▶ _Activity_
What is the number of lines below that include the string "bankDed"? Provide that number alone.

Stored data entries:
╭──

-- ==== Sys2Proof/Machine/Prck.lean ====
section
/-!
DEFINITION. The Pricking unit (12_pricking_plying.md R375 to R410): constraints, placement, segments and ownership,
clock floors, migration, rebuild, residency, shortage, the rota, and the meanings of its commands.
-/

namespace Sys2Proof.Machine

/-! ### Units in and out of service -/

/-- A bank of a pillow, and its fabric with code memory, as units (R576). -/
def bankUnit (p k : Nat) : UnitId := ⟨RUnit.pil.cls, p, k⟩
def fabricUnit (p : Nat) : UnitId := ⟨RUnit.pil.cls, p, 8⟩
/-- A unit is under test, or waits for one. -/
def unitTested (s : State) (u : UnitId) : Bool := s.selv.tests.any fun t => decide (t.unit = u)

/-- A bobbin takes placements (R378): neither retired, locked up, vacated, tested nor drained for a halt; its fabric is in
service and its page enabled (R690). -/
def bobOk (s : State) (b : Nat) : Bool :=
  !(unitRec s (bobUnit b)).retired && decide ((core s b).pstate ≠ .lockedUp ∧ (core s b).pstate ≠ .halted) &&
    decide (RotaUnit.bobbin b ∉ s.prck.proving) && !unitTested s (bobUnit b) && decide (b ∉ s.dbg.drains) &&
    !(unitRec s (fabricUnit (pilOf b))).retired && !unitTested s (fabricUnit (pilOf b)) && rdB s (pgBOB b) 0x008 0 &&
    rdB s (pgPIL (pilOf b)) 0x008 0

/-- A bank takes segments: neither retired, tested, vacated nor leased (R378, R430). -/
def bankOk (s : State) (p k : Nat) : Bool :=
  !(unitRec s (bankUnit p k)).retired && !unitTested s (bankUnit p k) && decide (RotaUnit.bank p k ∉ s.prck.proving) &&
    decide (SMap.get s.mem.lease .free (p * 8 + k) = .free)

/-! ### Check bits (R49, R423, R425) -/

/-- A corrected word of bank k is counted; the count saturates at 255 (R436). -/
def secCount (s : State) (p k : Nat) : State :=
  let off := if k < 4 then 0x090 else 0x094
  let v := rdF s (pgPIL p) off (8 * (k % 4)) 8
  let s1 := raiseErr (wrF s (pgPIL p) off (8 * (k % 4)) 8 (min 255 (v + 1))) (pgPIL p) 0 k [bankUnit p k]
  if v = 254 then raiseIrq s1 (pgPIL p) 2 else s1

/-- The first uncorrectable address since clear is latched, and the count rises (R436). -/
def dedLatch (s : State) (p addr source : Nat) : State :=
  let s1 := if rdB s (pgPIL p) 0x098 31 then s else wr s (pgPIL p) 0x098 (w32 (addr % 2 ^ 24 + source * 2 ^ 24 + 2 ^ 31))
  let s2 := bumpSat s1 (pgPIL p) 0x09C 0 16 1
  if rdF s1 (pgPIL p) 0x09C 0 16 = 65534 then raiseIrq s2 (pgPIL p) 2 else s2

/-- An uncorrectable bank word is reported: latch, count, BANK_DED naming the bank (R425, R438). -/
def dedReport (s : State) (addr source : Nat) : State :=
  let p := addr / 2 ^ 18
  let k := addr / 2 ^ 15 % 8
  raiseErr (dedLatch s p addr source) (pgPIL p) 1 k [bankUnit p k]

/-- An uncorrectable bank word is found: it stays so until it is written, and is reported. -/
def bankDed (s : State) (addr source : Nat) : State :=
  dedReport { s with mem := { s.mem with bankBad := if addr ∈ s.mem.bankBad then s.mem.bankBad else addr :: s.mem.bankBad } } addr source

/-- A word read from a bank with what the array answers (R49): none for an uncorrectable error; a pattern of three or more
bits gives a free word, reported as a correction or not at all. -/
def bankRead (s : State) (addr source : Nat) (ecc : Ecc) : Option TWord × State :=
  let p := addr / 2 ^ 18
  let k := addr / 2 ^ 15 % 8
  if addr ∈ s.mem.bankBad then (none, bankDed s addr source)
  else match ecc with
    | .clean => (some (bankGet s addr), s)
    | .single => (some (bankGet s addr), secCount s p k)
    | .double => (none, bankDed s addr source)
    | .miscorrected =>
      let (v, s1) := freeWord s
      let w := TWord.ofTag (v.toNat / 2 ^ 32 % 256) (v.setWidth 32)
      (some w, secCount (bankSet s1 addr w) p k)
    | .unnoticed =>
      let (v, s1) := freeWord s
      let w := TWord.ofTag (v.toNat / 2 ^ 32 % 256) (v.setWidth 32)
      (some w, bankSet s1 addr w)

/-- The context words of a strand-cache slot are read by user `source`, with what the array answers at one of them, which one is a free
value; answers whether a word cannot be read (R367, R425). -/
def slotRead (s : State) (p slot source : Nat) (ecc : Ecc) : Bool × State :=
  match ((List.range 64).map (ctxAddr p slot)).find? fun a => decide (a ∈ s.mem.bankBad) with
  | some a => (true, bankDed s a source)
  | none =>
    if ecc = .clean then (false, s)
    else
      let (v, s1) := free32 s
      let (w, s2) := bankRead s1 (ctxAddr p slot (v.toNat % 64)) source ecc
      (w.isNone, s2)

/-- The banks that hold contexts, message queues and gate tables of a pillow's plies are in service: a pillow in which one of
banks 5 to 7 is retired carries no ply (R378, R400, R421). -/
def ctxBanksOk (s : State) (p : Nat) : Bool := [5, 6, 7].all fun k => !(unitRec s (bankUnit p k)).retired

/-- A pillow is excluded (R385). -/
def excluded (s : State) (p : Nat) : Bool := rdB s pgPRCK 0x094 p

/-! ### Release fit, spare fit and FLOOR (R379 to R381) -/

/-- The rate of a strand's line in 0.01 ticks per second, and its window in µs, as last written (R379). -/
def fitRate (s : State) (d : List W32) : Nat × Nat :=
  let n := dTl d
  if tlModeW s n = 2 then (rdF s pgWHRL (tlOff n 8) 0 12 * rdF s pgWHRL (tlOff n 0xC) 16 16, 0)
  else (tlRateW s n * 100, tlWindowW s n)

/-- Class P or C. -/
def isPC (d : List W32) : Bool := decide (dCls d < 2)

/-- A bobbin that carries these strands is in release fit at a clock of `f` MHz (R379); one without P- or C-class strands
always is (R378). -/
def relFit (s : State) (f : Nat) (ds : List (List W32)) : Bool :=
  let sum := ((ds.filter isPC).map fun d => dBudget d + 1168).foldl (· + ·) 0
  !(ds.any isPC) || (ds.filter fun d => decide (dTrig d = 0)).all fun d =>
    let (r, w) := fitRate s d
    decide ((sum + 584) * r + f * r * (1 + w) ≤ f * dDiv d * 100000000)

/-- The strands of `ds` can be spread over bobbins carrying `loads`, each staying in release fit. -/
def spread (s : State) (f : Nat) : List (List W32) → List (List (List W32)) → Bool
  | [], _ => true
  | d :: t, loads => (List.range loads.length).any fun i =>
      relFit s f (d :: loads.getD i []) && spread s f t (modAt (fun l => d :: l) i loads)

╰──

▶ _Finished exercise_
4